SMART support is: Enabled
Temperature Warning: Enabled
=== START OF READ SMART DATA SECTION ===
SMART Health Status: DATA CHANNEL IMPENDING FAILURE GENERAL HARD DRIVE FAILURE [asc=5d, ascq=30]
Current Drive Temperature: 56 C
Drive Trip Temperature: 60 C
Manufactured in week 36 of year 2014
Specified cycle count over device lifetime: 10000
Accumulated start-stop cycles: 68450
Specified load-unload count over device lifetime: 300000
Accumulated load-unload cycles: 70268
Elements in grown defect list: 13
Vendor (Seagate Cache) information
Blocks sent to initiator = 3700963977
Blocks received from initiator = 560400404
Blocks read from cache and sent to initiator = 884081808
Number of read and write commands whose size <= segment size = 19713241
Number of read and write commands whose size > segment size = 59670
Vendor (Seagate/Hitachi) factory information
number of hours powered up = 32885.77
number of minutes until next internal SMART test = 55
Error counter log:
Errors Corrected by Total Correction Gigabytes Total
ECC rereads/ errors algorithm processed uncorrected
fast | delayed rewrites corrected invocations [10^9 bytes] errors
read: 357898204 2 0 357898206 61 45875.359 60
write: 0 0 5 5 6 11813.337 1
verify: 24387 0 0 24387 2 0.000 0
Non-medium error count: 3867
[GLTSD (Global Logging Target Save Disable) set. Enable Save with '-S on']
SMART Self-test log
Num Test Status segment LifeTime LBA_first_err [SK ASC ASQ]

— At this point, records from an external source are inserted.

-- ==== Sys2Proof/Machine/Flags.lean ====
section
/-! DEFINITION. flag_alu: the flag primitives, the check primitives and the packed status byte (10_state.md R30 to R39). Checks
take the untruncated integer the spec names (00_scope.md R8). -/

namespace Sys2Proof.Machine

/-- The seven flag booleans, 10_state.md R30. -/
inductive Flag where
  | c | z | i | d | b | v | n
  deriving DecidableEq, Repr

/-- The bit of P that holds a flag, 10_state.md R31, R32. -/
def Flag.bit : Flag → Nat
  | .c => 0
  | .z => 1
  | .i => 2
  | .d => 3
  | .b => 4
  | .v => 6
  | .n => 7

/-- A flag's value. -/
def State.flag (s : State) : Flag → Bool
  | .c => s.flagC
  | .z => s.flagZ
  | .i => s.flagI
  | .d => s.flagD
  | .b => s.flagB
  | .v => s.flagV
  | .n => s.flagN

/-- A flag written, no other flag changed (R35). -/
def writeFlag (f : Flag) (v : Bool) (s : State) : State :=
  match f with
  | .c => { s with flagC := v }
  | .z => { s with flagZ := v }
  | .i => { s with flagI := v }
  | .d => { s with flagD := v }
  | .b => { s with flagB := v }
  | .v => { s with flagV := v }
  | .n => { s with flagN := v }

/-- `setF`, 10_state.md R35. -/
def setFlag (f : Flag) (s : State) : State := writeFlag f true s

/-- `clearF`, 10_state.md R35. -/
def clearFlag (f : Flag) (s : State) : State := writeFlag f false s

/-- `bit7(v)` of a possibly negative integer, 00_scope.md R8. -/
def bit7 (v : Int) : Bool := (BitVec.ofInt 8 v).msb

/-- `checkCarry`, 10_state.md R36. -/
def checkCarry (value : Int) (s : State) : State := { s with flagC := decide (value > 0xFF) }

/-- `checkZero`, 10_state.md R37. -/
def checkZero (value : Int) (s : State) : State := { s with flagZ := decide (value = 0) }

/-- `checkNegative`, 10_state.md R37. -/
def checkNegative (value : Int) (s : State) : State := { s with flagN := bit7 value }

/-- `SetZN(v)`: both checks on the same value, 10_state.md R37. -/
def setZN (value : Int) (s : State) : State := checkNegative value (checkZero value s)

/-- `SetZN` of a byte already masked, 10_state.md R37. -/
def setZNByte (v : Byte) (s : State) : State := setZN v.toNat s

/-- A written, then the zero/negative check, 10_state.md R21. -/
def writeA (v : Byte) (s : State) : State := setZNByte v { s with a := v }

/-- X written, then the zero/negative check, 10_state.md R22. -/
def writeX (v : Byte) (s : State) : State := setZNByte v { s with x := v }

/-- Y written, then the zero/negative check, 10_state.md R22. -/
def writeY (v : Byte) (s : State) : State := setZNByte v { s with y := v }

/-- `checkOverflowAdd(a, m, r)`, 10_state.md R38; "sign" is bit 7 (decision D23, log entry 15). -/
def checkOverflowAdd (a m r : Int) (s : State) : State :=
  { s with flagV := (bit7 a == bit7 m) && (bit7 r != bit7 a) }

/-- `checkOverflowSub(a, m, r)`, 10_state.md R39; "sign" is bit 7 (decision D23, log entry 15). -/
def checkOverflowSub (a m r : Int) (s : State) : State :=
  { s with flagV := (bit7 a != bit7 m) && (bit7 r != bit7 a) }

/-- A flag as the integer 0 or 1 of the pseudocode. -/
def flagBit (f : Bool) : Int := if f then 1 else 0

/-- The packed status byte, `N V 1 B D I Z C` from bit 7 down, 10_state.md R32, R33. -/
def packP (s : State) : Byte :=
  BitVec.ofBool s.flagN ++ BitVec.ofBool s.flagV ++ BitVec.ofBool true ++ BitVec.ofBool s.flagB ++
    BitVec.ofBool s.flagD ++ BitVec.ofBool s.flagI ++ BitVec.ofBool s.flagZ ++ BitVec.ofBool s.flagC

/-- `P <- v`: every flag from its bit, bit 5 ignored, 10_state.md R34 (decision D11, log entry 16). -/
def unpackP (v : Byte) (s : State) : State :=
  { s with
    flagC := v.getLsbD 0
    flagZ := v.getLsbD 1
    flagI := v.getLsbD 2
    flagD := v.getLsbD 3
    flagB := v.getLsbD 4
    flagV := v.getLsbD 6
    flagN := v.getLsbD 7 }

end Sys2Proof.Machine
end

Description number (hours)
# 1 Background short Failed in segment --> - 32884 5864966 [0x3 0x16 0x0]
Long (extended) Self-test duration: 26000 seconds [433.3 minutes]
|
But, in a desperate way to bring it back to life, I rewrote the SAS firmware on the drive. After that, the SMART self-test ran again:
Code: |
smartctl 7.1 2019-12-30 r5022 [x86_64-linux-5.8.1+] (local build)
Copyright (C) 2002-19, Bruce Allen, Christian Franke, www.smartmontools.org
=== START OF INFORMATION SECTION ===
Vendor: SEAGATE
Product: ST3000NM0023
Revision: E007
Compliance: SPC-4
User Capacity: 3,000,592,982,016 bytes [3.00 TB]

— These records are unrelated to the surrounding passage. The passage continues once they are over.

/-- An operation that consumes an address, on an operand that has one. -/
theorem withAddr_eq {o : Operand} {s : State} (h : ∃ addr, operandAddr o (resolved o s) = some addr)
    (k : Word → State → State) :
    withAddr o s k = .ok (k (operandPlace o (resolved o s)) (resolved o s)) := by
  obtain ⟨addr, ha⟩ := h
  rw [withAddr_ok ha, operandPlace, ha, Option.getD_some]

/-- The two places a read-modify-write can write to. -/
theorem writeBack_eq {o : Operand} {t : State} (h : o = .accumulator ∨ ∃ addr, operandAddr o t = some addr)
    (v : Byte) : writeBack o v t = store (o.mode == .accumulator) (operandPlace o t) v t := by
  rcases h with rfl | ⟨addr, ha⟩
  · rfl
  · cases o <;> simp_all [writeBack, operandPlace, operandAddr] <;> rfl

/-- But for immediate, whose place it cannot write, a read-modify-write is an operation on a value. -/
theorem modify_eq_withValue {o : Operand} (h : ∀ b, o ≠ .immediate b) (s : State) (f : Byte → State → Byte)
    (g : Byte → State → State) : Machine.modify o s f g = withValue o s fun v t => g v (writeBack o (f v t) t) := by
  unfold Machine.modify
  split
  · next b => exact absurd rfl (h b)
  · rfl

/-- A read-modify-write, on an operand that has a value and a place. -/
theorem modify_eq {o : Operand} {s : State} (hv : ∃ m, operandValue o s = some m)
    (hp : o = .accumulator ∨ ∃ addr, operandAddr o (resolved o s) = some addr)
    (f : Byte → State → Byte) (g : Byte → State → State) :
    Machine.modify o s f g =
      .ok (g (operandByte o (resolved o s)) (store (o.mode == .accumulator) (operandPlace o (resolved o s))
        (f (operandByte o (resolved o s)) (resolved o s)) (resolved o s))) := by
  have himm : ∀ b, o ≠ .immediate b := by rintro b rfl; simp [operandAddr] at hp
  rw [← writeBack_eq hp, modify_eq_withValue himm]
  exact withValue_eq hv _

/-- A branch, on its relative operand. -/
theorem branch_eq_branchTo (taken : State → Bool) (b : Byte) (s : State) :
    let t := resolved (.relative b) s
    branch taken b s = .ok (branchTo (taken t) (operandPlace (.relative b) t) t) := by
  intro t
  rw [branch_eq]
  show Except.ok (if taken t then _ else t) = _
  cases taken t
  · rfl
  · simp only [if_true, branchTo, Nat.add_assoc]; rfl

/-! ### The pairings of the opcode table -/

/-- The operations that only compute on registers, flags and the stack take no operand. -/
theorem operand_implicit {i : Instr}
    (h : i.operation ∈ [Operation.inx, .iny, .dex, .dey, .rts, .brk, .rti, .pha, .php, .pla, .plp, .tax, .tay, .txa,
      .tya, .tsx, .txs, .clc, .cld, .cli, .clv, .sec, .sed, .sei, .nop]) : i.operand = .implicit := by
  cases i <;> first | (simp [Instr.operation] at h; done) | rfl

/-- A branch has a relative operand. -/
theorem operand_relative {i : Instr}
    (h : i.operation ∈ [Operation.bcc, .bcs, .beq, .bmi, .bne, .bpl, .bvc, .bvs]) :
    i.operand = .relative (relByte i.operand) := by
  cases i <;> first | (simp [Instr.operation] at h; done) | rfl

/-- The operations that consume an address are paired only with modes that have one. -/
theorem operand_hasAddr {i : Instr} (h : i.operation ∈ [Operation.jmp, .jsr, .sta, .stx, .sty]) (s : State) :
    ∃ addr, operandAddr i.operand s = some addr := by
  cases i <;> first | (simp [Instr.operation] at h; done) | simp [Instr.operand, operandAddr]

/-- The read-modify-writes have a place to write to: A or a cell. -/
theorem operand_hasPlace {i : Instr} (h : i.operation ∈ [Operation.asl, .lsr, .rol, .ror, .inc, .dec]) (s : State) :
    i.operand = .accumulator ∨ ∃ addr, operandAddr i.operand s = some addr := by
  by_cases ha : i.operand = .accumulator
  · exact .inl ha
  · exact .inr (hasAddr (by simp_all) ha s).2

/-- INC and DEC never have the accumulator as their operand. -/
theorem mode_ne_accumulator {i : Instr} (h : i.operation ∈ [Operation.inc, .dec]) :
    (i.operand.mode == .accumulator) = false := by
  cases i <;> first | (simp [Instr.operation] at h; done) | rfl

/-- Every instruction's operation answers its effect on the resolved state. -/
theorem bodyOf_eq_effectOf (i : Instr) (s : State) :
    bodyOf i.operation i.operand s = .ok (effectOf i (resolved i.operand s)) := by
  unfold effectOf
  cases hop : i.operation
  case adc | sbc | and | ora | eor | bit | cmp | cpx | cpy | lda | ldx | ldy =>
    exact withValue_eq (hasValue (i := i) (by simp [hop]) s) _
  case inc | dec =>
    have hv := hasValue (i := i) (by simp [hop]) s
    have hp := operand_hasPlace (i := i) (by simp [hop]) (resolved i.operand s)
    simp only [bodyOf, incM, decM, modify_eq hv hp, mode_ne_accumulator (i := i) (by simp [hop])]
    rfl
  case asl | lsr | rol | ror =>
    have hv := hasValue (i := i) (by simp [hop]) s
    have hp := operand_hasPlace (i := i) (by simp [hop]) (resolved i.operand s)
    simp only [bodyOf, asl, lsr, rol, ror, modify_eq hv hp]
    rfl
  case jmp | jsr | sta | stx | sty =>
    exact withAddr_eq (operand_hasAddr (i := i) (by simp [hop]) _) _
  case bcc | bcs | beq | bmi | bne | bpl | bvc | bvs =>
    rw [operand_relative (i := i) (by simp [hop])]
    exact branch_eq_branchTo _ _ s
  all_goals
    rw [operand_implicit (i := i) (by simp [hop]), resolved_implicit]
    rfl

/-- Every instruction completes, in the state `after`. -/
theorem exec_eq_after (i : Instr) (s : State) : exec i s = .next (after i s) :=
  exec_of_body (bodyOf_eq_effectOf i _)

/-- The only next state of an instruction is `after`. -/
theorem eq_after {i : Instr} {s t : State} (h : exec i s = .next t) : t = after i s := by
  rw [exec_eq_after] at h; injection h with h; exact h.symm

end Sys2Proof.Proofs
end

section
/-! SUPPORT. Who writes and who reads A, X, Y, S and the flags (10_state.md R21 to R23, R31): once over `effect`, then through
the frame of the step. -/

namespace Sys2Proof.Proofs

open Sys2Proof.Machine Sys2Proof.Claims

/-- What R21 to R23 and R31 list the writers and readers of: A, X, Y, S and the seven flags. -/
inductive Reg where
  | a | x | y | sp
  | flag (f : Flag)

/-- What a register holds. -/
def Reg.Val : Reg → Type
  | .flag _ => Bool
  | _ => Byte

/-- A register's value. -/
def Reg.get (r : Reg) (s : State) : r.Val :=
  match r with
  | .a => s.a
  | .x => s.x
  | .y => s.y
  | .sp => s.sp
  | .flag f => s.flag f

/-- The state with another value in a register. -/
def Reg.set (r : Reg) (v : r.Val) (s : State) : State :=
  match r, v with
  | .a, v => { s with a := v }
  | .x, v => { s with x := v }
  | .y, v => { s with y := v }
  | .sp, v => { s with sp := v }
  | .flag f, v => writeFlag f v s

/-- The writers of a register. -/
def Reg.writtenBy (r : Reg) (i : Instr) : Bool :=
  match r with
  | .a => writesA i
  | .x => writesX i
  | .y => writesY i
  | .sp => decide (i.operation = .txs) || usesStack i
  | .flag f => writesFlag f i

/-- The readers of a register. -/
def Reg.readBy (r : Reg) (i : Instr) : Bool :=
  match r with
  | .a => readsA i
  | .x => readsX i
  | .y => readsY i
  | .sp => decide (i.operation = .tsx) || usesStack i
  | .flag f => readsFlag f i

/-- The rows of R31's "written by": an instruction that is no writer of a flag leaves it. -/
theorem flag_effect {f : Flag} {i : Instr} (h : writesFlag f i = false) (acc : Bool) (m : Byte) (addr : Word)
    (t : State) : (effect i.operation acc m addr t).flag f = t.flag f := by
  revert h
  cases t
  unfold writesFlag
  cases i.operation
  case plp | rti => cases f <;> exact nofun
  case adc | sbc =>
    cases f
    case c | z | v | n => exact nofun
    all_goals exact fun _ => rfl
  case asl | lsr | rol | ror | cmp | cpx | cpy =>
    cases f
    case c | z | n => exact nofun
    all_goals exact fun _ => rfl
  case bit =>
    cases f
    case z | v | n => exact nofun
    all_goals exact fun _ => rfl
  case lda | ldx | ldy | tax | tay | txa | tya | pla | tsx | inc | dec | inx | iny | dex | dey | and | ora | eor =>
    cases f
    case z | n => exact nofun
    all_goals exact fun _ => rfl
  case clc | sec =>
    cases f
    case c => exact nofun
    all_goals exact fun _ => rfl
  case sei | cli =>
    cases f
    case i => exact nofun
    all_goals exact fun _ => rfl
  case sed | cld =>
    cases f
    case d => exact nofun
    all_goals exact fun _ => rfl
  case brk =>
    cases f
    case b => exact nofun
    all_goals exact fun _ => rfl
  case clv =>
    cases f
    case v => exact nofun
    all_goals exact fun _ => rfl
  all_goals cases f <;> exact fun _ => rfl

Logical block size: 512 bytes
LU is fully provisioned
Rotation Rate: 7200 rpm
Form Factor: 3.5 inches
Logical Unit id: 0x5000c500625d7fc7
Serial number: Z1Y27B210000W5073NRQ
Device type: disk
Transport protocol: SAS (SPL-3)
Local Time is: Sat Aug 22 10:14:43 2020 CEST
SMART support is: Available - device has SMART capability.
SMART support is: Enabled
Temperature Warning: Enabled
=== START OF READ SMART DATA SECTION ===
SMART Health Status: DATA CHANNEL IMPENDING FAILURE GENERAL HARD DRIVE FAILURE [asc=5d, ascq=30]

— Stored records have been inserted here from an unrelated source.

-- ==== Sys2Proof/Syntax.lean ====
section
/-! DEFINITION. The commands of the OZ9648 block: one constructor for each row of the table of operations and events, with
the operands that the row's rule names. The rows give no operands and no bits, so the operands are the model's. -/
namespace Sys2Proof

/-- Who writes a register: the pair, whose writes leave at the tick boundary, or a Vinko window (R12, R481). -/
inductive Writer where
  | pair
  | vinko
deriving DecidableEq, Repr

/-- The code of a writer in KEY_REJ_LAST.SRC (Table 17-3). -/
def Writer.code : Writer → Nat
  | .pair => 0
  | .vinko => 1

/-- A block that watches the heartbeat (R157, R215, R253). -/
inductive Block where
  | quadrant (q : Fin 4)
  | lighting
  | fieldIo
deriving DecidableEq, Repr

/-- A CAN frame on the bus: identifier, format bits, DLC, the XL header fields, the payload. -/
structure BusFrame where
  id : BitVec 29
  ide : Bool
  rtr : Bool := false
  dlc : BitVec 4 := 0
  fdf : Bool := false
  brs : Bool := false
  esi : Bool := false
  xlf : Bool := false
  sdt : Byte := 0
  vcid : Byte := 0
  sec : Bool := false
  af : Word := 0
  data : List Byte := []
deriving DecidableEq, Repr

/-- The occupied bus time that an event ends: its 5 ns cycles in the present frame interval, and whether it began there. -/
structure Span where
  occ : BitVec 24
  sof : Bool
deriving DecidableEq, Repr

/-- A channel and the current in mA that its comparator sees (R136). -/
structure ChanAmps where
  c : Fin 20
  i : BitVec 17
deriving DecidableEq, Repr

/-- A bank of the module, and its feed in 16 mV (R99). -/
structure PumpFeed where
  b : Fin 8
  v : BitVec 12
deriving DecidableEq, Repr

/-- A thermal group and its sensor in °C (R217). -/
structure GroupTemp where
  g : Fin 6
  t : BitVec 8
deriving DecidableEq, Repr

/-- A sensor bus that is stuck, in a read of its cycle or else in a raw transfer (R231). -/
structure StuckBus where
  b : Fin 2
  read : Bool
deriving DecidableEq, Repr

/-- An input (DI 0 to 31, CI from 32), and whether it is above 36 V (R243). -/
structure OverInput where
  ch : Fin 40
  high : Bool
deriving DecidableEq, Repr

/-- A low-side output, and whether its drain is below 2.0 V (R251). -/
structure LowDrain where
  k : Fin 8
  low : Bool
deriving DecidableEq, Repr

/-- A CAN controller, and whether the frame of another node is in progress on its bus (R266). -/
structure BusyCan where
  n : Fin 12
  busy : Bool
deriving DecidableEq, Repr

/-- A word and who writes it. -/
structure WordBy where
  v : Word
  w : Writer
deriving DecidableEq, Repr

/-- Who reads, the pair (none) or the Vinko initiator of a slot, and at which cycle of the tick (R274). -/
structure ReadBy where
  r : Option (Fin 16)
  cyc : BitVec 11
deriving DecidableEq, Repr

/-- A CAN controller and a cycle of the tick (R274). -/
structure LockAt where
  n : Fin 12
  cyc : BitVec 11
deriving DecidableEq, Repr

/-- What follows a CAN error: a dominant bit after the flag; how often a bit error met an active error or overload flag sent, or eight
more dominant bits followed one (ISO 11898-1); the transmitter delay measured in the frame (R265, R279). -/
structure AfterError where
  dom : Bool
  flags : Fin 16
  delay : Option Byte
deriving DecidableEq, Repr

/-- A port and the bus time that its wake signal occupied (R286, R300). -/
structure WakePhase where
  p : Fin 24
  sp : Span
deriving DecidableEq, Repr

/-- A port P(4 + p), and whether its TXD is held dominant beyond its limit (R288). -/
structure TxdLevel where
  p : Fin 20
  stuck : Bool
deriving DecidableEq, Repr

/-- The bytes of a LIN response and the checksum byte after them (R294). -/
structure LinBytes where
  bytes : List Byte
  chk : Byte
deriving DecidableEq, Repr

/-- A dominant phase in units of 10 µs, and the bus time that it occupied (R300, R302). -/
structure DomPhase where
  len : BitVec 9
  sp : Span
deriving DecidableEq, Repr

/-- A backbone port and the gPTP domain of a message on it (R320). -/
structure SyncPort where
  n : Fin 2
  domain : Byte
deriving DecidableEq, Repr

/-- An Ethernet frame: addresses, VLAN tag (PCP and identifier), R-TAG sequence number, EtherType, payload. -/
structure EthFrame where
  dst : BitVec 48
  src : BitVec 48
  vlan : Option (BitVec 3 × BitVec 12) := none
  rtag : Option (BitVec 16) := none
  etype : BitVec 16
  payload : List Byte := []
deriving DecidableEq, Repr

/-- The SecTAG of a backbone frame: whether its ICV verifies under the installed SAK, and its packet number (R314). -/
structure SecTag where
  verifies : Bool
  pn : Word
deriving DecidableEq, Repr

/-- A message of a received ACF frame (R325): a CAN frame, a LIN frame with identifier and bytes, or another type; and its bus. -/
inductive AcfMsg where
  | can (bus : Nat) (frame : BusFrame)
  | lin (bus : Nat) (id : Fin 64) (bytes : List Byte)
  | other
deriving DecidableEq, Repr

/-- An error that a SECDED memory finds on a read (R420, R421): the memory as Table 15-6 codes it, the recorded address, whether
it is uncorrectable. -/
structure EccHit where
  mem : Fin 4
  addr : Word
  ue : Bool
deriving DecidableEq, Repr

/-- A trap that a core has taken before a command's instruction, at `pc` (R394): an illegal instruction; a fetch at `a` that is
refused (R485), or, `ue`, finds an uncorrectable error (R421). -/
inductive EarlyTrap where
  | illegal (pc : Word)
  | fetch (pc a : Word) (ue : Bool)
deriving DecidableEq, Repr

/-- What a core has executed up to and with a command's instruction (R394 to R396): the cycles and the instructions since its
previous command, this one included, the trap that one of them took, the registers that they have written, whether they returned
from a trap (MRET), the address of this instruction, and whether it is a compressed one. -/
structure Ran where
  cycles : BitVec 12 := 1
  instrs : BitVec 12 := 1
  trap : Option EarlyTrap := none
  regs : List (Fin 32 × Word) := []
  mret : Bool := false
  pc : Word := 0
  short : Bool := false
deriving DecidableEq, Repr

/-- A CSR instruction (R394): read and write, read and set, read and clear. -/
inductive CsrOp where
  | rw
  | rs
  | rc
deriving DecidableEq, Repr

/-- What a start step has found (Table 16-1): whether its own pass condition holds (S2, S3; in rescue, whether a PLL has locked),
the selected source (S1: 1 VPOD, 2 VBL), the quadrants whose saved block is bad (S0), the injection test (S4), whether SIG of
each bank or slot verifies (S5, S6), the quadrants whose microcode fails twice (S7), the ports that reach their state (S9), the
span counter and the temperature code (S7 after Shelf, and where the Frame starts). -/
structure StepRes where
  pass : Bool := true
  src : Fin 3 := 1
  aonBad : BitVec 4 := 0
  inj : Option (Fin 4 × Fin 65) := none
  sigA : Bool := true
  sigB : Bool := true
  ucodeBad : BitVec 4 := 0
  ports : BitVec 24 := 0xFFFFFF
  span : BitVec 48 := 0
  temp : Byte := 0
deriving DecidableEq, Repr

/-- A Vinko transaction as it arrives (Tables 11-3 and 11-5): the backbone port, the source MAC address, SEQ, the window, POSTED,
ADDR, AUX, and whether its header, length or frame is malformed. -/
structure VnkReq where
  port : Fin 2
  mac : BitVec 48
  seq : BitVec 16
  win : Byte
  posted : Bool := false
  addr : Word := 0
  aux : Word := 0
  malformed : Bool := false
deriving DecidableEq, Repr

Current Drive Temperature: 56 C
Drive Trip Temperature: 60 C
Manufactured in week 36 of year 2014
Specified cycle count over device lifetime: 10000
Accumulated start-stop cycles: 68450
Specified load-unload count over device lifetime: 300000
Accumulated load-unload cycles: 70268
Elements in grown defect list: 13
Vendor (Seagate Cache) information
Blocks sent to initiator = 3700966026
Blocks received from initiator = 560400404
Blocks read from cache and sent to initiator = 884081809
Number of read and write commands whose size <= segment size = 19713242
Number of read and write commands whose size > segment size = 59670
Vendor (Seagate/Hitachi) factory information
number of hours powered up = 32885.83
number of minutes until next internal SMART test = 51
Error counter log:
Errors Corrected by Total Correction Gigabytes Total
ECC rereads/ errors algorithm processed uncorrected
fast | delayed rewrites corrected invocations [10^9 bytes] errors
read: 357900253 2 0 357900255 61 45875.360 60
write: 0 0 5 5 6 11813.337 1
verify: 24387 0 0 24387 2 0.000 0
Non-medium error count: 3867
[GLTSD (Global Logging Target Save Disable) set. Enable Save with '-S on']
SMART Self-test log
Num Test Status segment LifeTime LBA_first_err [SK ASC ASQ]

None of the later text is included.